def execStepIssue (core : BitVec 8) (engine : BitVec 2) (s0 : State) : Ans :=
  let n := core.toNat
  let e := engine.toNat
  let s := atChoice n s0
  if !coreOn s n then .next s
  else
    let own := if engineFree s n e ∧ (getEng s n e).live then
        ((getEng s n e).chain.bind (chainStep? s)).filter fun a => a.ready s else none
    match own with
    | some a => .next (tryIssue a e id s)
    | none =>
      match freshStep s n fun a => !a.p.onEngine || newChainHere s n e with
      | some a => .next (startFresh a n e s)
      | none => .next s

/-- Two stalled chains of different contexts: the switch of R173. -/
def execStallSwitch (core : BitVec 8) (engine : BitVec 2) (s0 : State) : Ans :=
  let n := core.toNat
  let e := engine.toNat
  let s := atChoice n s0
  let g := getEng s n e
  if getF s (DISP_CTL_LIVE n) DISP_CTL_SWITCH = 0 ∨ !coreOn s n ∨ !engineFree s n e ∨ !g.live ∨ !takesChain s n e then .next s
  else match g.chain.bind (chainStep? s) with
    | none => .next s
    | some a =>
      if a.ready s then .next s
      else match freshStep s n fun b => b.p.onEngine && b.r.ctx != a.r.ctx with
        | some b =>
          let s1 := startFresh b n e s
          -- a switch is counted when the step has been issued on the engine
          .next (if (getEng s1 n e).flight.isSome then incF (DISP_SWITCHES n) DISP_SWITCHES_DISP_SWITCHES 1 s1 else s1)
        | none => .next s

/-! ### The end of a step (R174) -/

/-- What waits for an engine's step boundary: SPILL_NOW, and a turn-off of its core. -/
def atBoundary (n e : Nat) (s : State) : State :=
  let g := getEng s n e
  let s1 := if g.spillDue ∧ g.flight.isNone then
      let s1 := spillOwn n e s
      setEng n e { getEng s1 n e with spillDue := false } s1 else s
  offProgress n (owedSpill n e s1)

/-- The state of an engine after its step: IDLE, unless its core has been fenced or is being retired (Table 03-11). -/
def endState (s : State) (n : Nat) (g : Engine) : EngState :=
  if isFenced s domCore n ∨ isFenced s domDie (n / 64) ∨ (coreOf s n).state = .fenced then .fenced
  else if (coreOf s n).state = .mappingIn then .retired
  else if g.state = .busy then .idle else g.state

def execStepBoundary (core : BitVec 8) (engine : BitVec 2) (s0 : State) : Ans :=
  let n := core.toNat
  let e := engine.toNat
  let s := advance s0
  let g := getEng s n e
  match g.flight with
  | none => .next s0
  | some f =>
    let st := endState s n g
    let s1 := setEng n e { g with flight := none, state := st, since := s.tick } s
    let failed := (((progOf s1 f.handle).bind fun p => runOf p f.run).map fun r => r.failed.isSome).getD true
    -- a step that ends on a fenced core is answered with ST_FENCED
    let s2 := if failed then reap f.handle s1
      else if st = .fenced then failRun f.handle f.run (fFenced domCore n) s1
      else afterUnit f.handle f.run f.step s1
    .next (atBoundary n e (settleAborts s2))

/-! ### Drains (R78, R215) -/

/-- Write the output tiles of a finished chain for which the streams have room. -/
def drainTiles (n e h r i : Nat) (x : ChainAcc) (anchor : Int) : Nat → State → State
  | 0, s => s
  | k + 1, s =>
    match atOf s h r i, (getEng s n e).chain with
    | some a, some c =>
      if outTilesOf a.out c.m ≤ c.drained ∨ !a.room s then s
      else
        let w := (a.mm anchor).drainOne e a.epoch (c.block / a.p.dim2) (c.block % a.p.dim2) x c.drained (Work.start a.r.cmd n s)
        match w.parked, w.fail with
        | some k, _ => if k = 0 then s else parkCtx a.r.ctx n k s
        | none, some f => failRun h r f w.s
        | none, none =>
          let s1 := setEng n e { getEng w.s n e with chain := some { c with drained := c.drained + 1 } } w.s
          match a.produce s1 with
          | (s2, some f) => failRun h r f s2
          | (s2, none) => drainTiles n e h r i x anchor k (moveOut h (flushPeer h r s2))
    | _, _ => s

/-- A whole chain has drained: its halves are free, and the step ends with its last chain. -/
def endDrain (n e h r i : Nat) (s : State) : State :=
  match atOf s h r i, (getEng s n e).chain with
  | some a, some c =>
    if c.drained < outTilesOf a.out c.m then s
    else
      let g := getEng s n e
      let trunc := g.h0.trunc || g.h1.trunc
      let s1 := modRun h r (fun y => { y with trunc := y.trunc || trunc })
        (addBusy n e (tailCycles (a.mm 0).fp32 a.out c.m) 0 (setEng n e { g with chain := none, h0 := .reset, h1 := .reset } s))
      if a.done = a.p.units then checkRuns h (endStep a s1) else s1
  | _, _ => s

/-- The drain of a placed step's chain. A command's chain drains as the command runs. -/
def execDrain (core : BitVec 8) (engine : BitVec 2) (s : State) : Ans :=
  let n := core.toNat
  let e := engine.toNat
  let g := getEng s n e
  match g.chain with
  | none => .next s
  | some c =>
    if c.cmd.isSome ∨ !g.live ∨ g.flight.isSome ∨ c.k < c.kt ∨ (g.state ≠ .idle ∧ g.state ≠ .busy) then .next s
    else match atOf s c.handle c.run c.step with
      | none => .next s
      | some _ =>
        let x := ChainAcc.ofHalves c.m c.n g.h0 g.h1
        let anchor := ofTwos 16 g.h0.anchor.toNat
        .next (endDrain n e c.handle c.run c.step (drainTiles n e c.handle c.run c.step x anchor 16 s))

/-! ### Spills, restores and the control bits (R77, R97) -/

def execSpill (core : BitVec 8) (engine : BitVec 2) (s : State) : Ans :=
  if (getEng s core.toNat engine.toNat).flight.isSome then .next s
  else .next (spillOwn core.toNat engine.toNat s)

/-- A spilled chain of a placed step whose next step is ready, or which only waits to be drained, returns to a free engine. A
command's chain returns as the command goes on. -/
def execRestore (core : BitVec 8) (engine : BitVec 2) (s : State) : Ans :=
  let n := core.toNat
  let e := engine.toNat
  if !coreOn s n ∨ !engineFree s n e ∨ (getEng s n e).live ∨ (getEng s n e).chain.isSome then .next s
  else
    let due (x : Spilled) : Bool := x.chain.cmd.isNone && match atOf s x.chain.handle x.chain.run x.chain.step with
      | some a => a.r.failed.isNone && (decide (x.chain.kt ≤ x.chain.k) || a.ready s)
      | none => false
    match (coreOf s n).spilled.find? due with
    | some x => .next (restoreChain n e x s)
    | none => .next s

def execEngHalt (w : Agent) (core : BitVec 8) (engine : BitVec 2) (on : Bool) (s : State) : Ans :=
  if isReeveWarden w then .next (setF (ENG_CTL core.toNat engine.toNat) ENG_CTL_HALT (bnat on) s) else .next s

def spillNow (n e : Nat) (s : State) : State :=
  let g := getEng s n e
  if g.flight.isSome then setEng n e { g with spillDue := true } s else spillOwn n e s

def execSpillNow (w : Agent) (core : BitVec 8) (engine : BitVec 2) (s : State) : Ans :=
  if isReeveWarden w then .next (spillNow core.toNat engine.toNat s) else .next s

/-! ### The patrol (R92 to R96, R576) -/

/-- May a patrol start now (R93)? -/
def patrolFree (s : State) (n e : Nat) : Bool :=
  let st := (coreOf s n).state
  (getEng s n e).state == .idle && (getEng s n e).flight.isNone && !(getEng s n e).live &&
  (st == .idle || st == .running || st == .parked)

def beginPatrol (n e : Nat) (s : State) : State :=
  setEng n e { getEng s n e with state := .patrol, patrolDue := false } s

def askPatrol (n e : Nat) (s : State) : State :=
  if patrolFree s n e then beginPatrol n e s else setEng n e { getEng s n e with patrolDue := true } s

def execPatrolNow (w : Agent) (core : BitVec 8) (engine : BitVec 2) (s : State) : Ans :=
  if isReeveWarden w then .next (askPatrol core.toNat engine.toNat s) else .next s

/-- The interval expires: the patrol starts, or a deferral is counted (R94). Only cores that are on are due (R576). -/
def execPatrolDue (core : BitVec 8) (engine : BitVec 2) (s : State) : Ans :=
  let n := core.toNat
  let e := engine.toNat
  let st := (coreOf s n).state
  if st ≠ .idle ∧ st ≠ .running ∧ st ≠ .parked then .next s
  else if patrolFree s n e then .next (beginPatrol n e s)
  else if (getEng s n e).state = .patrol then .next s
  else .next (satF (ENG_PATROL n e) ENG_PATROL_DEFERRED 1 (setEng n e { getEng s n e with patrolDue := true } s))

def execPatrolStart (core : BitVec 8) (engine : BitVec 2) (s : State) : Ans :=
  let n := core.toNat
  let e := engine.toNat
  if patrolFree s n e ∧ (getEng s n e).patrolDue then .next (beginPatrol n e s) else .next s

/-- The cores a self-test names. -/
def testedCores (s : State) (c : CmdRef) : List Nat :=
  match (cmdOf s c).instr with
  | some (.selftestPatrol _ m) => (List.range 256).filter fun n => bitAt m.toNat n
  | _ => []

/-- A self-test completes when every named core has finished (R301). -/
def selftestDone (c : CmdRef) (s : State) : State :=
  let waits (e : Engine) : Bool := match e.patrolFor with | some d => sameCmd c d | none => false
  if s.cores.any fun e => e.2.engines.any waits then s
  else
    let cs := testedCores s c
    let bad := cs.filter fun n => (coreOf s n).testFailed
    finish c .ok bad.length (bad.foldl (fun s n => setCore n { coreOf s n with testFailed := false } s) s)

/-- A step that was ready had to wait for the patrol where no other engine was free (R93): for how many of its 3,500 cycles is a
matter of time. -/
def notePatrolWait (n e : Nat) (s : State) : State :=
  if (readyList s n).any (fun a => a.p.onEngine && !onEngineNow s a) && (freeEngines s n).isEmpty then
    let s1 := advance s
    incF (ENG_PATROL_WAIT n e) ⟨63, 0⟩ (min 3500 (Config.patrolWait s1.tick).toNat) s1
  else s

= = = = =

▶ REQUIREMENT
The listing above holds a line with "let trunc := g.h0.trunc || g.h1.trunc" and a line with "else .next (spillOwn". Print the stretch from the first through the second, exactly and alone.

▶ FINISHED EXERCISE
      let trunc := g.h0.trunc || g.h1.trunc
      let s1 := modRun h r (fun y => { y with trunc := y.trunc || trunc })
        (addBusy n e (tailCycles (a.mm 0).fp32 a.out c.m) 0 (setEng n e { g with chain := none, h0 := .reset, h1 := .reset } s))
      if a.done = a.p.units then checkRuns h (endStep a s1) else s1
  | _, _ => s

/-- The drain of a placed step's chain. A command's chain drains as the command runs. -/
def execDrain (core : BitVec 8) (engine : BitVec 2) (s : State) : Ans :=
  let n := core.toNat
  let e := engine.toNat
  let g := getEng s n e
  match g.chain with
  | none => .next s
  | some c =>
    if c.cmd.isSome ∨ !g.live ∨ g.flight.isSome ∨ c.k < c.kt ∨ (g.state ≠ .idle ∧ g.state ≠ .busy) then .next s
    else match atOf s c.handle c.run c.step with
      | none => .next s
      | some _ =>
        let x := ChainAcc.ofHalves c.m c.n g.h0 g.h1
        let anchor := ofTwos 16 g.h0.anchor.toNat
        .next (endDrain n e c.handle c.run c.step (drainTiles n e c.handle c.run c.step x anchor 16 s))

/-! ### Spills, restores and the control bits (R77, R97) -/

def execSpill (core : BitVec 8) (engine : BitVec 2) (s : State) : Ans :=
  if (getEng s core.toNat engine.toNat).flight.isSome then .next s
  else .next (spillOwn core.toNat engine.toNat s)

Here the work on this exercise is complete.